Кстати, о личном. Я тоже не женился. Да, я совсем забыл, что писал тебе об этом в прошлом письме. Так вот с того письма прошло некоторое время, но я не женился и за это прошедшее время. А зачем? Жабский тоже не женился. Мы с ним оба неженатые. А он к тому же и обезумел. Так что зачем ему-то жениться? Накой? Чтобы жену по ночам кусать своими безумными зубами? Такое поведение противоречит ныне действующему законодательству. И вообще.
А погода у нас стоит пока тёплая. Река Ока пока что не покрылась льдом. А с чего ей покрываться, если днём до плюс пятнадцати, а ночью – не ниже плюс десяти? Но когда она покроется, то на неё сразу станут приходить подлёдные зимние рыболовщики и ловит рыбу, сидя прямо на  речном льду. Это очень отважные люди, поэтому я их очень боюсь. А отважные они потому, что выходя на лёд, обязательно пьют водку. Обязательно. И прямо стаканами. И прямо на льду. И поэтому им ничего не страшно. Не знаю, пишут ли они кому- нибудь письма. Хотя накой им писать? Они же рыбу ловят.
Ну, вот пока и всё. Если хочешь, то я передам от тебя привет Жабскому.

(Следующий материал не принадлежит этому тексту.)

-- ==== Sys2Proof/Machine/CfgRec.lean ====
section
/-! DEFINITION.
The fields of the configuration records, by section and table, at the offsets of chapter 02; every
field is big-endian (R41). -/

namespace Sys2Proof.Machine.C


/-! SYS table 0, REC_SIZE 16 -/
def SYS0.CORE_MODE (r : List Byte) : Nat := beAt r 0x0 1
def SYS0.SPARE_REEL (r : List Byte) : Nat := beAt r 0x1 1
def SYS0.PARK_TIME (r : List Byte) : Nat := beAt r 0x2 1
def SYS0.CLK_SRC (r : List Byte) : Nat := beAt r 0x3 1
def SYS0.LANE_EN (r : List Byte) : Nat := beAt r 0x4 1
def SYS0.ETH_MODE (r : List Byte) : Nat := beAt r 0x5 1
def SYS0.WAKE_SRC (r : List Byte) : Nat := beAt r 0x6 1
def SYS0.HOST (r : List Byte) : Nat := beAt r 0x7 1
def SYS0.FLASH (r : List Byte) : Nat := beAt r 0x8 1
def SYS0.DEBUG (r : List Byte) : Nat := beAt r 0x9 1

/-! BAYS table 0, REC_SIZE 64 -/
def BAYS0.BAY (r : List Byte) : Nat := beAt r 0x0 1
def BAYS0.FLAGS (r : List Byte) : Nat := beAt r 0x1 1
def BAYS0.SHARE (r : List Byte) : Nat := beAt r 0x2 1
def BAYS0.CORES (r : List Byte) : Nat := beAt r 0x3 1
def BAYS0.REELS (r : List Byte) : Nat := beAt r 0x4 2
def BAYS0.WDT_TIMEOUT (r : List Byte) : Nat := beAt r 0x6 2
def BAYS0.BANKS (r : List Byte) : Nat := beAt r 0x8 4
def BAYS0.DESC_QUOTA (r : List Byte) : Nat := beAt r 0xc 2
def BAYS0.QUEUE_BASE (r : List Byte) : Nat := beAt r 0x10 2
def BAYS0.QUEUE_COUNT (r : List Byte) : Nat := beAt r 0x12 2
def BAYS0.ENTRY (r : List Byte) : Nat := beAt r 0x14 4
def BAYS0.PERIPH (r : List Byte) : Nat := beAt r 0x18 8
def BAYS0.MBX (r : List Byte) : Nat := beAt r 0x20 8
def BAYS0.IRQ (r : List Byte) : Nat := beAt r 0x28 8

/-! BAYS table 1, REC_SIZE 8 -/
def BAYS1.KIND (r : List Byte) : Nat := beAt r 0x0 1
def BAYS1.NUMBER (r : List Byte) : Nat := beAt r 0x1 1
def BAYS1.BAY_A (r : List Byte) : Nat := beAt r 0x2 1
def BAYS1.BAY_B (r : List Byte) : Nat := beAt r 0x3 1
def BAYS1.DIR (r : List Byte) : Nat := beAt r 0x4 1

/-! MEMB table 0, REC_SIZE 8 -/
def MEMB0.BANK (r : List Byte) : Nat := beAt r 0x0 1
def MEMB0.MTEST (r : List Byte) : Nat := beAt r 0x1 1
def MEMB0.MTEST_INT (r : List Byte) : Nat := beAt r 0x2 2
def MEMB0.ZERO (r : List Byte) : Nat := beAt r 0x4 1

/-! MEMB table 1, REC_SIZE 8 -/
def MEMB1.BAY (r : List Byte) : Nat := beAt r 0x0 1
def MEMB1.WAYS (r : List Byte) : Nat := beAt r 0x2 2

/-! PINS table 0, REC_SIZE 8 -/
def PINS0.PIN (r : List Byte) : Nat := beAt r 0x0 1
def PINS0.BAY (r : List Byte) : Nat := beAt r 0x1 1
def PINS0.FUNC (r : List Byte) : Nat := beAt r 0x2 1
def PINS0.PARK (r : List Byte) : Nat := beAt r 0x3 1
def PINS0.DRIVE (r : List Byte) : Nat := beAt r 0x4 1
def PINS0.INPUT (r : List Byte) : Nat := beAt r 0x5 1
def PINS0.GPIO_INIT (r : List Byte) : Nat := beAt r 0x6 1

/-! IMGS table 0, REC_SIZE 16 -/
def IMGS0.REEL (r : List Byte) : Nat := beAt r 0x0 1
def IMGS0.IMAGE_ID (r : List Byte) : Nat := beAt r 0x1 1
def IMGS0.MIN_VER (r : List Byte) : Nat := beAt r 0x2 2
def IMGS0.SOURCE (r : List Byte) : Nat := beAt r 0x4 1
def IMGS0.CMD_MBX (r : List Byte) : Nat := beAt r 0x5 1
def IMGS0.QBASE (r : List Byte) : Nat := beAt r 0x6 2
def IMGS0.PORTS (r : List Byte) : Nat := beAt r 0x8 2
def IMGS0.QCOUNT (r : List Byte) : Nat := beAt r 0xa 1
def IMGS0.FLASH_OFFSET (r : List Byte) : Nat := beAt r 0xc 4

/-! IMGS table 1, REC_SIZE 8 -/
def IMGS1.REEL (r : List Byte) : Nat := beAt r 0x0 1
def IMGS1.PARAM_ID (r : List Byte) : Nat := beAt r 0x2 2
def IMGS1.VALUE (r : List Byte) : Nat := beAt r 0x4 4

/-! QDRS table 0, REC_SIZE 16 -/
def QDRS0.CTX (r : List Byte) : Nat := beAt r 0x0 1
def QDRS0.N_CYCLES (r : List Byte) : Nat := beAt r 0x1 1
def QDRS0.REDUND (r : List Byte) : Nat := beAt r 0x2 1
def QDRS0.CYCLE_LEN (r : List Byte) : Nat := beAt r 0x4 4
def QDRS0.PHASE (r : List Byte) : Nat := beAt r 0x8 4

/-! QDRS table 1, REC_SIZE 16 -/
def QDRS1.CTX (r : List Byte) : Nat := beAt r 0x0 1
def QDRS1.CYCLE (r : List Byte) : Nat := beAt r 0x1 1
def QDRS1.WIN (r : List Byte) : Nat := beAt r 0x2 1
def QDRS1.KIND (r : List Byte) : Nat := beAt r 0x3 1
def QDRS1.OFFSET (r : List Byte) : Nat := beAt r 0x4 4
def QDRS1.LENGTH (r : List Byte) : Nat := beAt r 0x8 4
def QDRS1.PORT (r : List Byte) : Nat := beAt r 0xc 1
def QDRS1.SENDER (r : List Byte) : Nat := beAt r 0xd 1
def QDRS1.CHAN (r : List Byte) : Nat := beAt r 0xe 1

/-! QDRS table 2, REC_SIZE 8 -/
def QDRS2.CTX (r : List Byte) : Nat := beAt r 0x0 1
def QDRS2.CYCLE (r : List Byte) : Nat := beAt r 0x1 1
def QDRS2.INST (r : List Byte) : Nat := beAt r 0x2 1
def QDRS2.OFFSET (r : List Byte) : Nat := beAt r 0x4 4

/-! TIME table 0, REC_SIZE 16 -/
def TIME0.STEP_THRESH (r : List Byte) : Nat := beAt r 0x0 4
def TIME0.FLAGS (r : List Byte) : Nat := beAt r 0x4 1
def TIME0.SLEW_LIMIT (r : List Byte) : Nat := beAt r 0x6 2
def TIME0.SOURCE (r : List Byte) : Nat := beAt r 0x8 1
def TIME0.SOURCE_REEL (r : List Byte) : Nat := beAt r 0x9 1
def TIME0.RATE_TRIM (r : List Byte) : Nat := beAt r 0xc 4

/-! SUPP table 0, REC_SIZE 32 -/
def SUPP0.SRC_KIND (r : List Byte) : Nat := beAt r 0x0 1
def SUPP0.SRC_CH (r : List Byte) : Nat := beAt r 0x1 1
def SUPP0.LINE (r : List Byte) : Nat := beAt r 0x2 1
def SUPP0.LEARN (r : List Byte) : Nat := beAt r 0x3 1
def SUPP0.NOMINAL (r : List Byte) : Nat := beAt r 0x4 4
def SUPP0.SCALE (r : List Byte) : Nat := beAt r 0x8 4
def SUPP0.DIP_PCT (r : List Byte) : Nat := beAt r 0xc 1
def SUPP0.GAP_PCT (r : List Byte) : Nat := beAt r 0xd 1
def SUPP0.SURGE_PCT (r : List Byte) : Nat := beAt r 0xe 1
def SUPP0.LEARN_BOUND (r : List Byte) : Nat := beAt r 0xf 1
def SUPP0.KH_DRV (r : List Byte) : Nat := beAt r 0x10 1
def SUPP0.INHIBIT_DRV (r : List Byte) : Nat := beAt r 0x11 1
def SUPP0.NOTIFY_BAYS (r : List Byte) : Nat := beAt r 0x12 1
def SUPP0.HOLD_MS (r : List Byte) : Nat := beAt r 0x14 2

/-! SUPP table 1, REC_SIZE 8 -/
def SUPP1.GROUP (r : List Byte) : Nat := beAt r 0x0 1
def SUPP1.PIN (r : List Byte) : Nat := beAt r 0x1 1
def SUPP1.SHED_LEVEL (r : List Byte) : Nat := beAt r 0x2 1
def SUPP1.ORDER_INIT (r : List Byte) : Nat := beAt r 0x3 1

/-! SUPP table 2, REC_SIZE 4 -/
def SUPP2.QUEUE (r : List Byte) : Nat := beAt r 0x0 2

/-! FLTP table 0, REC_SIZE 16 -/
def FLTP0.REC_N (r : List Byte) : Nat := beAt r 0x0 1
def FLTP0.REC_T (r : List Byte) : Nat := beAt r 0x4 4
def FLTP0.REPAIR (r : List Byte) : Nat := beAt r 0x8 1
def FLTP0.INJECT (r : List Byte) : Nat := beAt r 0x9 1
def FLTP0.LOG (r : List Byte) : Nat := beAt r 0xa 1

/-! FLTP table 1, REC_SIZE 8 -/
def FLTP1.BLOCK (r : List Byte) : Nat := beAt r 0x0 1
def FLTP1.N (r : List Byte) : Nat := beAt r 0x1 1
def FLTP1.CAUSE (r : List Byte) : Nat := beAt r 0x2 2
def FLTP1.T (r : List Byte) : Nat := beAt r 0x4 4

/-! DRVP table 0, REC_SIZE 16 -/
def DRVP0.DRV (r : List Byte) : Nat := beAt r 0x0 1
def DRVP0.MOTOR (r : List Byte) : Nat := beAt r 0x1 1
def DRVP0.VSENSE (r : List Byte) : Nat := beAt r 0x2 1
def DRVP0.BRAKE (r : List Byte) : Nat := beAt r 0x3 1
def DRVP0.DEAD (r : List Byte) : Nat := beAt r 0x4 2
def DRVP0.DEC_PERIOD (r : List Byte) : Nat := beAt r 0x6 2
def DRVP0.GATE_PARK (r : List Byte) : Nat := beAt r 0x8 1
def DRVP0.LOS_ACT (r : List Byte) : Nat := beAt r 0x9 1
def DRVP0.V_DC_LIM (r : List Byte) : Nat := beAt r 0xa 2
def DRVP0.PSET_DEFAULT (r : List Byte) : Nat := beAt r 0xc 1
def DRVP0.PSET_TAG (r : List Byte) : Nat := beAt r 0xd 1
def DRVP0.MIN_PULSE (r : List Byte) : Nat := beAt r 0xe 2

/-! CAPS table 0, REC_SIZE 16 -/
def CAPS0.FREQ_MASK (r : List Byte) : Nat := beAt r 0x0 1
def CAPS0.HOP_HYST (r : List Byte) : Nat := beAt r 0x1 1
def CAPS0.GLOVE (r : List Byte) : Nat := beAt r 0x2 1
def CAPS0.SLEEP_RATE (r : List Byte) : Nat := beAt r 0x3 1
def CAPS0.SLEEP_GANG (r : List Byte) : Nat := beAt r 0x4 2
def CAPS0.SCAN_US (r : List Byte) : Nat := beAt r 0x6 2

/-! CAPS table 1, REC_SIZE 8 -/
def CAPS1.KEY (r : List Byte) : Nat := beAt r 0x0 1
def CAPS1.TX (r : List Byte) : Nat := beAt r 0x1 1
def CAPS1.RX (r : List Byte) : Nat := beAt r 0x2 1
def CAPS1.THRESH (r : List Byte) : Nat := beAt r 0x4 2
def CAPS1.HYST (r : List Byte) : Nat := beAt r 0x6 1

/-! CAPS table 2, REC_SIZE 8 -/
def CAPS2.SNS (r : List Byte) : Nat := beAt r 0x0 1
def CAPS2.ROLE (r : List Byte) : Nat := beAt r 0x1 1
def CAPS2.DEW_LINK (r : List Byte) : Nat := beAt r 0x2 1
def CAPS2.DEW_INDEX (r : List Byte) : Nat := beAt r 0x4 2
def CAPS2.CAL_SLOT (r : List Byte) : Nat := beAt r 0x6 1

/-! TAGS table 0, REC_SIZE 8 -/
def TAGS0.ANT_MASK (r : List Byte) : Nat := beAt r 0x0 1
def TAGS0.POWER (r : List Byte) : Nat := beAt r 0x1 1
def TAGS0.PROTO (r : List Byte) : Nat := beAt r 0x2 1
def TAGS0.Q_STEP (r : List Byte) : Nat := beAt r 0x3 1
def TAGS0.MAX_TAGS (r : List Byte) : Nat := beAt r 0x4 1

/-! TAGS table 1, REC_SIZE 16 -/
def TAGS1.MATCH (r : List Byte) : Nat := beAt r 0x0 8
def TAGS1.MATCH_LEN (r : List Byte) : Nat := beAt r 0x8 1
def TAGS1.ANT (r : List Byte) : Nat := beAt r 0x9 1
def TAGS1.DRV (r : List Byte) : Nat := beAt r 0xa 1
def TAGS1.PSET (r : List Byte) : Nat := beAt r 0xb 1

/-! LINK table 0, REC_SIZE 8 -/
def LINK0.PAIR_EN (r : List Byte) : Nat := beAt r 0x0 1
def LINK0.PREF_ACTIVE (r : List Byte) : Nat := beAt r 0x1 1

/-! LINK table 1, REC_SIZE 16 -/
def LINK1.REGION (r : List Byte) : Nat := beAt r 0x0 1
def LINK1.BAY (r : List Byte) : Nat := beAt r 0x1 1
def LINK1.BASE (r : List Byte) : Nat := beAt r 0x4 4
def LINK1.LEN (r : List Byte) : Nat := beAt r 0x8 4

/-! LINK table 2, REC_SIZE 8 -/
def LINK2.STACK_EN (r : List Byte) : Nat := beAt r 0x0 1
def LINK2.RING (r : List Byte) : Nat := beAt r 0x1 1
def LINK2.MEMBERS (r : List Byte) : Nat := beAt r 0x2 1

/-! LINK table 3, REC_SIZE 8 -/
def LINK3.BAY (r : List Byte) : Nat := beAt r 0x0 1
def LINK3.MEMBER (r : List Byte) : Nat := beAt r 0x1 1
def LINK3.RES (r : List Byte) : Nat := beAt r 0x2 1
def LINK3.PIN_FIRST (r : List Byte) : Nat := beAt r 0x3 1
def LINK3.PIN_COUNT (r : List Byte) : Nat := beAt r 0x4 1

/-! LINK table 4, REC_SIZE 8 -/
def LINK4.MBX (r : List Byte) : Nat := beAt r 0x0 1
def LINK4.LINKSEL (r : List Byte) : Nat := beAt r 0x1 1
def LINK4.MEMBER (r : List Byte) : Nat := beAt r 0x2 1
def LINK4.REMOTE_MBX (r : List Byte) : Nat := beAt r 0x3 1
def LINK4.BAY (r : List Byte) : Nat := beAt r 0x4 1

end Sys2Proof.Machine.C
end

Только мне сначала надо узнать, где он находится. Дома или уже в больнице. Если дома, то это от меня недалеко: как пройдёшь Собачий переулок, обогнёшь помойку, выйдешь к памятнику нашему местному революционеру Аскольду Исиодоровичу Розенкранцу, зверски  погибшему в тысяча девятьсот семнадцатом годе в революционных боях – и сразу уткнёшься в его жабскийский дом. А если он уже в больнице, то туда  надо восемь остановок ехать на трамвае. Я однажды ездил туда на трамвае, навещал одного милого знакомого (не Жабского!), а когда возвращался тем же трамвайным маршрутом, то трамвайный кондуктор и пассажиры смотрели на меня с явной опаской. Они, наверно, думали, что я не навещать ездил, а что оттуда только что выписался после прохождения курса соответственного психиатрического лечения. Они, наверно, сами были  дураки, потому что совершенно же нетрудно было догадаться о моём психическом здоровии  по одному моему лишь взгляду. Который у меня совершенно не безумный, а абсолютно нормальный. Но эти дураки всё равно опасались, а один, не выдержав такого изощрённого издевательства, даже пытался выпрыгнуть из трамвая на ходу. И выпрыгнул. Может, он и был как раз этот самый психический. Хорошо ещё, что милиция его быстро догнала и связала. А то бы он так прыгал и прыгал. Пока бы не допрыгался до чего-нибудь антиобщественного.
На этом письмо заканчиваю и надеюсь вскоре получить ответное от тебя. Передавай привет себе, своей супруге, своей собаке, своей лошади,  подлёдным рыбным ловщикам и, кончено, Жабскому (куда же без него! Куда же от него! ОТ него – только в космос! В иные миры!). Крепко жму твою руку, так пока что и не написавшую мне письмо. Агафонов Гарчибальд Гарчибальдович, эсквайр, потомок милордов ( по  секрету одному тебе: ихний внебрачный внук).